**YOUR ASSIGNMENT**
Which lines of the entries hold the string "saved"? Copy each one.

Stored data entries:
□ □ □ □ □
/-- The external pointer to a stack or global location (R562). -/
def toExternal (p : Word) (b3 : Bool) : M Word := do
  let s ← get
  let off0 := pointerOffset p + (if b3 then s.X else 0#32)
  let tcb ← readWord (s.cpuBlock + 4#32)
  let a ← absAddress (tcb.toNat + 8)
  let segs ← readWord a
  let so ← (if bit p 1 then do
      let seg := field segs 4 12
      let loc ← dstLocation seg
      pure (seg, off0 + (s.SB - loc))
    else pure (field segs 20 12, off0) : M (BitVec 12 × Word))
  require (field so.2 0 13 == 0) .pointerConversion
  pure (setField (setField 0#32 1 12 so.1) 13 19 (field so.2 13 19))

/-- CPEP, R562; on the ICS it is refused (U19). -/
def execCpep (b3 : Bool) (s : State) : Host.Outcome State Fault Refusal :=
  run16 (do
    let s ← get
    insist (!s.icsFlag) .convertOnIcs
    let p ← peek 0
    if bit p 0 = false then do
      if b3 then do
        let q ← convertEvaluated p s.X
        poke 0 q
    else do
      let q ← toExternal p b3
      poke 0 q
    pure done) s

/-- CPTR, R563. -/
def execCptr (b3 : Bool) (s : State) : Host.Outcome State Fault Refusal :=
  run16 (do
    let xn ← peek 0
    let p ← peek 1
    let np ← (if b3 && !bit p 0 then convertEvaluated p xn
      else do
        let off := pointerOffset p + xn
        require (field off 0 2 == 0) .pointerConversion
        pure (setField p 2 30 (field off 2 30)) : M Word)
    checkPop 1
    modify fun s => { s with X := xn }
    poke 1 np
    dropWords 1
    pure done) s

/-! ## Condition code to data -/

/-- CCI, R564. -/
def execCci (s : State) : Host.Outcome State Fault Refusal :=
  run16 (do
    let s ← get
    push (if s.cc = ccG then 1#32 else if s.cc = ccE then 0#32 else 0xFFFFFFFF#32)
    pure done) s

/-- TCC, R565. -/
def execTcc (ccf : BitVec 3) (s : State) : Host.Outcome State Fault Refusal :=
  run16 (do
    let s ← get
    push (if ccSelected s.cc ccf then 1#32 else 0#32)
    pure done) s

/-! ## Static-link walk -/

/-- Where the walk of LIA stands (R575): the SB and the upper bound of the stack segment the pointer lives in, the
pointer, and for a foreign segment its number and its segment-base-relative SB. The addresses are unbounded sums,
refused beyond 29 bits when they are used (R81). -/
structure LinkWalk where
  sb : Int
  upper : Int
  ptr : Word
  foreign : Option (BitVec 12 × Word)

/-- `W[a]` at an unbounded address (R9, R81). -/
def wordAt (a : Int) : M Word := do
  let w ← absAddress a
  readWord w

/-- An external link into a paged segment (R575): UnexpectedEDSType. DESIGN CHOICE: the entry read for its P bit is
given back, as it was, before the test and before the evaluation takes it again (R140; entry 57 of the log), and its use
count is not tested here (R139; entry 58). -/
def requireUnpaged (p : Word) : M Unit := do
  let s ← get
  let seg := field p 1 12
  let len ← readWord (s.dstBase seg)
  if field seg 1 11 ≠ 0 ∧ 16 * (field seg 1 11).toNat ≤ len.toNat then do
    let e ← readDst seg
    e.giveBack
    require (!bit e.w0 26) .unexpectedEdsType

/-- The stack segment an external link leads into (R575), and the address the link names there. -/
def enterForeign (w : LinkWalk) : M (LinkWalk × Int) := do
  requireUnpaged w.ptr
  let s ← get
  let l ← evalDsp w.ptr (s.access none false) 0
  let loc ← readWord (l.entry + 8#32)
  let rel ← readWord loc
  let sb : Int := loc.toNat + rel.toNat
  let top ← wordAt (sb - 4)
  pure ({ w with sb := sb, upper := sb + top.toNat, foreign := some (field l.ptr 1 12, rel) }, l.addr.toNat)
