/-- R620, R630, R631, R635, R636, D44: the conditions after an instruction, tested in this order: its own note-1 trap,
the Variable Trace, the User Trap for an overflow with T = 1 (O cleared; its parameter is a free value where no
arithmetic of this instruction set O, log entry 13), a message bit enabled by I and MASK (taken
on the ICS and cleared) and an enabled I/O level are all entered, each on top of the one before; where none of them is
true, the first of P outside PB..PL, S beyond SL, P = BRKPT and the Machine Instruction Trap is; else EM is set. An
I/O level whose devices are all serviced makes no entry. P = PL + 2 counts as outside, by the formula of R636 and
against its sentence about the right half of the word at PL: the model's choice (log entry 42). -/
def Obligations.EndOfInstructionConditions : Prop :=
  ∀ (s t : State) (b : Base) (off : BitVec 19) (e : Effective) (lo : BitVec 5) (hi : BitVec 19),
    let n := s.advanced .nop
    let ra := s.P + 2#32
    let tests : M Unit := postEntryTests postEntryFuel false
    let sum : Int := (s.top 1).toInt + (s.top 0).toInt
    let u := ((s.putTop 1 (wordOf sum)).popped 1).setCC (ccWord (wordOf sum))
    let bits := s.MSG &&& ~~~ s.MASK &&& 0xE3FF0000#32
    let calm := (s.overflow && s.trapEnable) = false
    (s.hasStack 2 0 = true → s.canPop 1 = true → overflows32 sum = true → s.trapEnable = true →
      s.interruptEnable = false →
      exec (.add false) s = conclude s (do
        trapEntry .user (some 1#32) ra
        tests) ((u.setO false).advanced (.add false))) ∧
    (baseIsCode b = false → effective b off.toNat false false true 0 s = .ok (e, s) → s.hasWord e.addr = true →
      s.word e.addr = 0x7FFFFFFF#32 → s.tv = true → s.trapEnable = true → s.interruptEnable = false →
      exec (.incm false false b off) s = conclude s (do
        trapEntry .variableTrace (some e.pointer) (s.P + 4#32) (some 4#32)
        let v ← get
        trapEntry .user (some 1#32) v.P
        tests)
        ((((s.putWord e.addr 0x80000000#32).setCC (ccWord 0x80000000#32)).setO false).advanced (.incm false false b off))) ∧
    (s.overflow = true → s.trapEnable = true → s.interruptPending = false →
      exec .nop s = conclude s (do
        trapEntry .user (some (Config.freeWord s.freeCtr)) ra
        tests) { n.setO false with freeCtr := s.freeCtr + 1 }) ∧
    (calm → s.interruptEnable = true → bits ≠ 0#32 → s.levelBits = 0#32 →
      exec .nop s = conclude s (do
        icsTrapEntry .message (some bits) ra
        tests) { n with MSG := s.MSG &&& ~~~ bits }) ∧
    (calm → s.interruptEnable = true → bits ≠ 0#32 → s.levelBits ≠ 0#32 →
      exec .nop s = conclude s (do
        icsTrapEntry .message (some bits) ra
        let v ← get
        let _ ← interruptEntry v.P
        tests) { n with MSG := s.MSG &&& ~~~ bits }) ∧
    (calm → s.interruptEnable = true → bits ≠ 0#32 → s.levelBits = 0#32 → s.hasStack 1 0 = true →
      ((s.top 0).toInt < lo.toNat ∨ (hi.toNat : Int) < (s.top 0).toInt) →
      exec (.chek lo hi) s = conclude s (do
        trapEntry .check (some s.CIR) (s.P + 4#32)
        let v ← get
        messageTrap v.P
        tests) (s.advanced (.chek lo hi))) ∧
    (calm → s.interruptEnable = true → bits = 0#32 → s.levelBits ≠ 0#32 →
      (interruptEntry ra n = .ok (true, t) → exec .nop s = conclude s tests t) ∧
      (interruptEntry ra n = .ok (false, t) → t.outOfSequence = false → t.stackOverflowed = false → t.P ≠ t.BRKPT →
        (t.machineTrap && t.machineTrapEnable) = false → exec .nop s = .next (t.setEM true))) ∧
    (calm → s.interruptPending = false → n.outOfSequence = true →
      exec .nop s = conclude s (do
        trapEntry .sequencing none ra
        postEntryTests postEntryFuel true) n) ∧
    (calm → s.interruptPending = false → n.outOfSequence = false → n.stackOverflowed = true →
      exec .nop s = conclude s (do
        icsTrapEntry .stackOverflow none ra
        tests) n) ∧
    (calm → s.interruptPending = false → n.outOfSequence = false → n.stackOverflowed = false → ra = s.BRKPT →
      exec .nop s = conclude s (do
        trapEntry .breakpoint none ra
        tests) n) ∧
    (calm → s.interruptPending = false → n.outOfSequence = false → n.stackOverflowed = false → ra ≠ s.BRKPT →
      (s.machineTrap && s.machineTrapEnable) = true →
      exec .nop s = conclude s (do
        trapEntry .machineInstruction (some s.CIR) ra
        tests) n)

/-- R621, R641, R642, R646, R647: the switch from a process to the ICS saves S below SB, takes Q, SL and SB from the
CPU's block and keeps MASK at Q+8, and with S beyond SL first builds the stack overflow's frame, nested under what
follows; a switch on the ICS builds a frame with the global pointer and MASK, and closes a dispatcher's. The level
served is the highest pending one; its list being empty only clears its bit. R635, R647: a trap on the ICS raises SL
by 256 bytes when it is a stack overflow there, to an address of 29 bits (R81; log entry 44), switches to the ICS,
leaves its parameter at Q+12 and enters its handler in segment 1. R621: after an entry S beyond SL is such a stack
overflow, and else P outside PB..PL a sequencing trap, each followed by the same tests; that P = PL + 2 is outside,
against the sentence of R636 about the right half of the word at PL, is the model's choice (log entry 42); a
sequencing handler that is itself out of bounds stops the machine (R604). R642, R643: an interrupt entry takes the
first device off its level's list, the level's MSG bit going with the last one, switches to the ICS, masks the level
and all of lower priority, leaves the device number at Q+12, loads the device's data segment and enters its code in
privileged mode: through an external pointer, or in segment 0. -/
def Obligations.SwitchToTheInterruptStack : Prop :=
  (∀ (s : State) (ra : Word) (l : Nat),
    let m := s.marked ra
    let saved := m.putWord (s.SB - 4#32) (m.S - s.SB)
    let block := (field s.MASK 3 3).setWidth 32 * 16#32
    let qi := saved.word (block + 8#32)
    let sli := saved.word (block + 12#32)
    let ready := { saved.putWord (qi + 8#32) s.MASK with Q := qi, SL := sli, SB := qi - 259#32, icsFlag := true }
    let framed := { ready.putWord (qi + 12#32) 0x80050001#32 with S := qi + 12#32 }
    let kept := if s.dispFlag then { m.putWord m.Q (setBit (m.word m.Q) 0 true) with dispFlag := false } else m
    let order := if s.cfg.level0Highest then List.range 16 else (List.range 16).reverse
    (s.icsFlag = false → s.hasStack 0 4 = true → s.hasWord (s.SB - 4#32) = true → s.hasWord (block + 8#32) = true →
      s.hasWord (block + 12#32) = true → s.hasWord (qi + 8#32) = true → 259 ≤ qi.toNat → qi.toNat < 2 ^ 29 →
      sli.toNat < 2 ^ 29 →
      (m.S.toNat ≤ s.SL.toNat → switchToIcs ra s = .ok ((), ready)) ∧
      (s.SL.toNat < m.S.toNat → s.hasWord (qi + 12#32) = true → ∀ u v w, enterSegment1 framed = .ok ((), u) →
        enterHandler .stackOverflow u = .ok ((), v) → switchToIcs v.P { v with icsFlag := true } = .ok ((), w) →
        switchToIcs ra s = .ok ((), w))) ∧
    (s.icsFlag = true → s.hasStack 0 6 = true → s.hasWord s.SB = true →
      switchToIcs ra s = .ok ((), (kept.putWord (m.Q + 4#32) (kept.word s.SB)).putWord (m.Q + 8#32) s.MASK)) ∧
    (s.pendingLevel = some l →
      l < 16 ∧ bit s.MSG (16 + l) = true ∧ bit s.MASK (16 + l) = false ∧
        ∀ j < 16, bit s.MSG (16 + j) = true → bit s.MASK (16 + j) = false → order.idxOf l ≤ order.idxOf j) ∧
    (s.pendingLevel = some l → s.hasWord (BitVec.ofNat 32 (1024 + 8 * l)) = true →
      s.word (BitVec.ofNat 32 (1024 + 8 * l)) = 0#32 →
      interruptEntry ra s = .ok (false, { s with MSG := setBit s.MSG (16 + l) false }))) ∧
  (∀ (s u v w : State) (t : Trap) (param : Option Word) (ra : Word) (n : Nat) (in55 : Bool),
    let grown := if t = .stackOverflow ∧ s.icsFlag = true then { s with SL := s.SL + 256#32 } else s
    let parameter := param.getD (0x80000001#32 ||| BitVec.ofNat 32 (t.number * 16384))
    let framed := { s.putWord (s.Q + 12#32) 0x80050001#32 with S := s.Q + 12#32 }
    let beyond := s.SL.toNat < s.S.toNat
    let outside := s.P.toNat < s.PB.toNat ∨ s.PL.toNat < s.P.toNat
    ((t = .stackOverflow → s.icsFlag = true → s.SL.toNat + 256 < 2 ^ 29) → switchToIcs ra grown = .ok ((), v) →
      v.hasWord (v.Q + 12#32) = true → enterSegment1 { v.putWord (v.Q + 12#32) parameter with S := v.Q + 12#32 } = .ok ((), u) →
      enterHandler t u = .ok ((), w) → icsTrapEntry t param ra s = .ok ((), w)) ∧
    (s.hasWord (s.Q + 12#32) = true → enterSegment1 framed = .ok ((), u) → enterHandler .stackOverflow u = .ok ((), v) →
      v.icsFlag = true → switchToIcs v.P v = .ok ((), w) → overflowFrame s = .ok ((), w)) ∧
    (¬ beyond → ¬ outside → postEntryTests n in55 s = .ok ((), s)) ∧
    (beyond → icsTrapEntry .stackOverflow none s.P s = .ok ((), v) →
      postEntryTests (n + 1) in55 s = postEntryTests n false v) ∧
    (¬ beyond → outside → postEntryTests n true s = .error (.stuck .sequencingLoop) ∧
      ((trapEntry .sequencing none s.P : M Unit) s = .ok ((), v) →
        postEntryTests (n + 1) false s = postEntryTests n true v))) ∧
  (∀ (s v v2 v5 v6 : State) (ra : Word) (l : Nat) (f : TransferPlan) (g : SegmentChange),
    let order := if s.cfg.level0Highest then List.range 16 else (List.range 16).reverse
    let tail := BitVec.ofNat 32 (1024 + 8 * l)
    let head := BitVec.ofNat 32 (1028 + 8 * l)
    let dev := s.word head
    let link := s.mem.half (halfAlign dev).toNat
    let cut := (s.putWord head (link.setWidth 32)).putHalf dev 0#16
    let u := if link = 0#16 then { cut.putWord tail 0#32 with MSG := setBit s.MSG (16 + l) false } else cut
    let lower := lowerLevels s.cfg.level0Highest l
    let v1 := { v.putWord (v.Q + 12#32) dev with MASK := v.MASK ||| lower, S := v.Q + 12#32 }
    let data := v1.word (dev + 4#32)
    let v3 := v2.putWord v2.SB data
    let code := v3.word (dev + 8#32)
    let v4 := { v3 with STATUS := setField 0x00020000#32 20 12 v3.csn }
    let target := halfAlign (pointerOffset code)
    (l < 16 → ∀ j < 32, bit lower j = (decide (16 ≤ j) && decide (order.idxOf l ≤ order.idxOf (j - 16)))) ∧
    (s.pendingLevel = some l → s.hasWord tail = true → s.hasWord head = true → s.hasHalf dev = true →
      s.word tail ≠ 0#32 → switchToIcs ra u = .ok ((), v) → v.hasWord (v.Q + 12#32) = true →
      v.hasWord (dev + 4#32) = true → setDbDl data v1 = .ok ((), v2) → v2.hasWord v2.SB = true →
      v2.hasWord (dev + 8#32) = true →
      (bit code 0 = true → planTransfer code .call v4 = .ok (f, v5) → commitTransfer f v5 = .ok ((), v6) →
        v6.alignmentBug (halfAlign f.target) = false →
        interruptEntry ra s = .ok (true, { v6 with P := halfAlign f.target })) ∧
      (bit code 0 = false → v4.csn = 0#12 → v4.alignmentBug target = false →
        interruptEntry ra s = .ok (true, { v4 with PB := 0#32, PL := 0x1FFFFFFC#32, P := target })) ∧
      (bit code 0 = false → v4.csn ≠ 0#12 → planSegment 0#12 false v4 = .ok (g, v5) → commitSegment g v5 = .ok ((), v6) →
        v6.alignmentBug target = false →
        interruptEntry ra s = .ok (true, { v6 with STATUS := setField v6.STATUS 20 12 0#12, P := target }))))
□ □ □ □ □
**RESPONSE TO THIS TASK**
    let saved := m.putWord (s.SB - 4#32) (m.S - s.SB)
    let qi := saved.word (block + 8#32)
    let sli := saved.word (block + 12#32)
    let ready := { saved.putWord (qi + 8#32) s.MASK with Q := qi, SL := sli, SB := qi - 259#32, icsFlag := true }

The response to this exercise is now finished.